We rejoined her mother, and then not knowing where else we might go, walked back to the wharf area, though it was still an hour before the steamboat returned from Providence. There were no benches there, but as we were tired and the day itself had broken decorum, we lowered ourselves and sat on a spot of turf under the spreading branches of an oak tree. We were shortly joined by some others who had as well had their fill. There was conversation of what we had seen and heard, and protestations over the inhumanity of the war and the evil of the South and its seceding. I stupidly found myself saying that though the South was surely evil, that evil was not due to its seceding, which I believed (and do believe) it had the right to do. Some of the others took me up on this (was I a sympathizer? etc.) and I found I had to defend myself, first marshaling much of Father’s rhetoric and lofty fire against slavery, but then more boldly explaining my belief that, slavery aside, any region of any country has the right to secede from that country. That to hold against their will those who wish to leave any union is itself an evil, the imposing by force of one will upon another.
“Which is,” I rather magnificently wound up, “the essence of slavery, is it not?”
There was much consternation over this, but I did not retreat, and went even further, maintaining that each person’s consciousness was a country unto itself, accountable to its own laws and truths. (To which someone said surely, I meant conscience, didn’t I? I did not.) And if those truths brought the solitary consciousness to seceding from the values and structures of the society it found itself in, then it must do so. For fidelity to the truth one found within oneself was, to me, the highest good.
To which Mrs. Taylor asked surely I did not mean that every union was frangible? Were not a husband and wife indissoluble? Were they not united until death did them part? And united to their family? And that family to other families? Where did one draw the line?
One drew the line, I answered her, always and forever, at the individual self.
On the ferry back we sat quietly in deck chairs, for the day had been exhausting. And in the declining sun I experienced again as I had on the breakwater a sense of Miss Taylor’s fineness, and how that fineness seemed to spread over me, and include me, and seep into the world so that the air was infused with a lucid charm, and the hour it took for us to glide back to Newport seemed, by some wondrous secret, to know itself marked and charged and unforgettable.

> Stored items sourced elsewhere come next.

-- ==== Sys2Proof/Laws/FootOps.lean ====
section
/-!
SUPPORT. Footprints of the operations of Machine/Ops.lean.
-/

set_option Elab.async false

set_option linter.all false

set_option maxRecDepth 4000

namespace Sys2Proof.Machine

theorem foot_setWord {m : Nat} {z t : State} (hs : 0x8 ||| m = m) (h : Foot m z t) (a0 : _) (a1 : _) :
    Foot m z (State.setWord a0 a1 t) := by
  refine Foot.step (m := 0x8) ?_ hs h
  clear h hs
  have h := Foot.refl 0x8 t
  unfold State.setWord
  repeat' first
    | with_reducible assumption
    | (intro x; first | clear_value x | skip)
    | lift_lets
    | with_reducible refine foot_setBytes rfl _ _ _ _ ?_
    | split
    | dsimp only

theorem foot_setQuad {m : Nat} {z t : State} (hs : 0x8 ||| m = m) (h : Foot m z t) (a0 : _) (a1 : _) :
    Foot m z (State.setQuad a0 a1 t) := by
  refine Foot.step (m := 0x8) ?_ hs h
  clear h hs
  have h := Foot.refl 0x8 t
  unfold State.setQuad
  repeat' first
    | with_reducible assumption
    | (intro x; first | clear_value x | skip)
    | lift_lets
    | with_reducible refine foot_setBytes rfl _ _ _ _ ?_
    | split
    | dsimp only

theorem foot_setWords {m : Nat} {z t : State} (hs : 0x8 ||| m = m) (h : Foot m z t) (a0 : _) (a1 : _) :
    Foot m z (State.setWords a0 a1 t) := by
  induction a1 generalizing t a0 with
  | nil =>
    unfold State.setWords
    repeat' first
      | with_reducible assumption
      | with_reducible refine foot_setWord (mask_sub (b := 0x8) rfl hs) ?_ ..
      | with_reducible refine foot_setWord (mask_sub (b := 0x8) rfl hs) ?_ ..
      | with_reducible refine foot_setWord (mask_sub (b := 0x8) rfl hs) ?_ ..
      | dsimp only
  | cons x xs ih =>
    unfold State.setWords
    repeat' first
      | with_reducible apply ih
      | with_reducible assumption
      | with_reducible refine foot_setWord (mask_sub (b := 0x8) rfl hs) ?_ ..
      | with_reducible refine foot_setWord (mask_sub (b := 0x8) rfl hs) ?_ ..
      | with_reducible refine foot_setWord (mask_sub (b := 0x8) rfl hs) ?_ ..
      | dsimp only

theorem foot_setBit {m : Nat} {z t : State} (hs : 0x8 ||| m = m) (h : Foot m z t) (a0 : _) (a1 : _) :
    Foot m z (State.setBit a0 a1 t) := by
  refine Foot.step (m := 0x8) ?_ hs h
  clear h hs
  have h := Foot.refl 0x8 t
  unfold State.setBit
  repeat' first
    | with_reducible assumption
    | (intro x; first | clear_value x | skip)
    | lift_lets
    | with_reducible refine foot_setByte rfl ?_ ..
    | split
    | dsimp only

theorem foot_maskWord {m : Nat} {z t : State} (hs : 0x8 ||| m = m) (h : Foot m z t) (a0 : _) (a1 : _) (a2 : _) :
    Foot m z (State.maskWord a0 a1 a2 t) := by
  refine Foot.step (m := 0x8) ?_ hs h
  clear h hs
  have h := Foot.refl 0x8 t
  unfold State.maskWord
  repeat' first
    | with_reducible assumption
    | (intro x; first | clear_value x | skip)
    | lift_lets
    | with_reducible refine foot_setWord rfl ?_ ..
    | split
    | dsimp only

end Sys2Proof.Machine
end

(Details I have not managed to work into the above narrative but which may someday prove useful: the stench of the latrines and outhouses; the bloody dressings; remnants of hardtack and salted beef; buttons used for checkers; bromine, quinine; one of the guards court-martialed for being “corned”; the railroad spur to the east with its solitary red boxcar; the cemetery; roll call for the able-bodied soldiers; the horses in the stables swishing their tails against the summer flies.)